Azure portal で、 [App Services] を探して選択してから、アプリを選択します。
アプリの左側のメニューで、[設定]>[構成] を選択します。 次に、[ 全般設定] を選択します。
ここでは、アプリのいくつかの一般的な設定を構成できます。 一部の設定では、より高い価格レベルにスケールアップする必要があります。
スタック設定: 言語や SDK のバージョンなど、アプリを実行するためのソフトウェア スタックの設定を構成します。
Linux アプリの場合は、言語ランタイムのバージョンを選択し、オプションのスタートアップ コマンドを設定できます。
プラットフォームの設定: 次のようなホスティング プラットフォームの設定を構成します。
プラットフォーム: 32 ビットまたは 64 ビットを選択します。 Windows アプリ専用。

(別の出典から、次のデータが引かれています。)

/-- What `rx_chunk` answers while live and within the capacity, told with any fuel that is enough. -/
theorem execRxChunk_eq_afterScan {s : State} {bytes : List Byte} (n : Nat) (hl : s.live = true)
    (hc : fitsCap s.params.rxBufCap (s.buf.length + bytes.length) = true) (hn : s.buf.length + bytes.length ≤ n) :
    execRxChunk bytes s = .next (afterScan (scan s.params.verifyRxCrc n (s.buf ++ bytes)) s) := by
  rw [execRxChunk_of_live hl hc, scan_fuel s.params.verifyRxCrc (n := n) (by simp) (by simpa using hn)]
  rfl

/-- Two chunks on a live line: the second `rx_chunk` scans what the first left and its own bytes (`scan_append`), and
its responses are applied after the first one's. -/
theorem execRxChunk_append_of_live {x y : List Byte} {s : State} (hl : s.live = true)
    (hc : fitsCap s.params.rxBufCap (s.buf.length + (x ++ y).length) = true) :
    ∃ t, execRxChunk x s = .next t ∧ execRxChunk y t = execRxChunk (x ++ y) s := by
  obtain ⟨n, hn⟩ : ∃ n, n = s.buf.length + (x ++ y).length := ⟨_, rfl⟩
  have hlen : n = s.buf.length + (x.length + y.length) := by rw [hn, List.length_append]
  rw [← hn] at hc
  have hleft : (scan s.params.verifyRxCrc n (s.buf ++ x)).2.length + y.length ≤ n := by
    have hsuf := (scan_suffix s.params.verifyRxCrc n (s.buf ++ x)).length_le
    rw [List.length_append] at hsuf
    omega
  have hx := execRxChunk_eq_afterScan (bytes := x) n hl (fitsCap_mono (by omega) hc) (by omega)
  have hy := execRxChunk_eq_afterScan (s := afterScan (scan s.params.verifyRxCrc n (s.buf ++ x)) s) (bytes := y) n
    (by simpa using hl) (by simpa using fitsCap_mono hleft hc) hleft
  have hxy := execRxChunk_eq_afterScan (bytes := x ++ y) n hl (hn ▸ hc) hn.ge
  refine ⟨_, hx, ?_⟩
  rw [hy, hxy, afterScan_afterScan, afterScan_params, afterScan_buf, ← List.append_assoc,
    scan_append s.params.verifyRxCrc (s.buf ++ x) y (by simp; omega)]

/-- Bytes that arrive while the line is not live are lost (R176). -/
theorem execRxChunk_of_not_live {s : State} (hl : s.live = false) (bytes : List Byte) :
    execRxChunk bytes s = .next { s with result := .done } :=
  exec_of_not_enabled (i := .rxChunk bytes) rfl hl

/-- Settles O31. -/
theorem rxChunkBoundariesDoNotMatter : Obligations.RxChunkBoundariesDoNotMatter := by
  intro x y s hcap
  by_cases hl : s.live = true
  · exact execRxChunk_append_of_live hl (hcap hl)
  · have hoff := Bool.eq_false_of_not_eq_true hl
    have hy := execRxChunk_of_not_live (s := { s with result := .done }) hoff y
    exact ⟨_, execRxChunk_of_not_live hoff x, hy.trans (execRxChunk_of_not_live hoff (x ++ y)).symm⟩

end Sys2Proof.Machine
end

section
/-! What the block puts on the line (R54, R180): at most one whole command frame per operation, and only while
connected. -/

namespace Sys2Proof.Machine

/-- The line is as before, or one command frame longer, the Session being connected. -/
def SendsAtMostOneFrame (s t : State) : Prop :=
  t.tx = s.tx ∨ isConnected s = true ∧ ∃ f, isCommandFrame f = true ∧ t.tx = s.tx ++ f

/-- Everything that polls: `poll`, under whatever further condition the operation sets. -/
theorem sendsAtMostOneFrame_of_poll {s t : State} {c : Prop} [Decidable c]
    (ht : t.tx = if c then s.tx ++ encodeReadValues else s.tx) (hc : c → isConnected s = true) :
    SendsAtMostOneFrame s t := by
  split at ht
  · next h => exact .inr ⟨hc h, encodeReadValues, isCommandFrame_readValues, ht⟩
  · exact .inl ht

theorem guardedSend_sendsAtMostOneFrame {f : List Byte} {d : Delay} {dev : DeviceState} {s t : State}
    (hf : isCommandFrame f = true) (h : guardedSend f d dev s = .next t) : SendsAtMostOneFrame s t := by
  obtain ⟨-, rfl⟩ | ⟨hc, rfl⟩ := guardedSend_cases h
  · exact .inl rfl
  · exact .inr ⟨hc, f, hf, rfl⟩

/-- Of the writers of `tx` that R10 names, `t_write` alone is internal; the others send by a poll or a guarded send. -/
theorem exec_sendsAtMostOneFrame {i : Instr} {s t : State} (hx : i.isExternal = true) (h : exec i s = .next t) :
    SendsAtMostOneFrame s t := by
  obtain hsame | ⟨bytes, rfl⟩ | ⟨interval, rfl⟩ | rfl | ⟨b, rfl⟩ | ⟨v, rfl⟩ | ⟨a, rfl⟩ | rfl | ⟨d, rfl⟩ :=
    (exec_namedWriters h).tx
  · exact .inl hsame
  · -- `tWrite`
    cases hx
  · -- `startPolling`
    obtain ⟨q, -, rfl⟩ := execStartPolling_cases h
    exact sendsAtMostOneFrame_of_poll rfl id
  · -- `sendReadValues`
    cases (execSendReadValues_eq s).symm.trans h
    exact sendsAtMostOneFrame_of_poll rfl id
  · -- `sendSetOutput`
    exact guardedSend_sendsAtMostOneFrame (isCommandFrame_setOutput b) ((execSendSetOutput_eq b s).symm.trans h)
  · -- `sendSetVoltage`
    obtain ⟨-, rfl⟩ | ⟨q, -, h⟩ := execSendSetVoltage_cases h
    · exact .inl rfl
    · exact guardedSend_sendsAtMostOneFrame (isCommandFrame_setVoltage _) h
  · -- `sendSetCurrent`
    obtain ⟨-, rfl⟩ | ⟨q, -, h⟩ := execSendSetCurrent_cases h
    · exact .inl rfl
    · exact guardedSend_sendsAtMostOneFrame (isCommandFrame_setCurrent _) h
  · -- `pollTick`
    cases (execPollTick_eq s).symm.trans h
    exact sendsAtMostOneFrame_of_poll rfl And.right
  · -- `confirmTick`
    cases (execConfirmTick_eq d s).symm.trans h
    exact sendsAtMostOneFrame_of_poll rfl And.right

FTP 状態: FTPS のみを許可するか、FTP を完全に無効にします。
HTTP バージョン: HTTPS/2 プロトコルのサポートを有効にするには、2.0 に設定します。
注
最新のブラウザーのほとんどは、TLS 経由の HTTP/2 プロトコルのみをサポートしています。 暗号化されていないトラフィックは引き続き HTTP/1.1 を使用します。 クライアント ブラウザーが HTTP/2 でご利用のアプリに確実に接続されるようにするには、カスタム DNS 名をセキュリティで保護します。 詳細については、「 App Service で TLS/SSL バインドを使用してカスタム DNS 名のセキュリティを提供する」を参照してください。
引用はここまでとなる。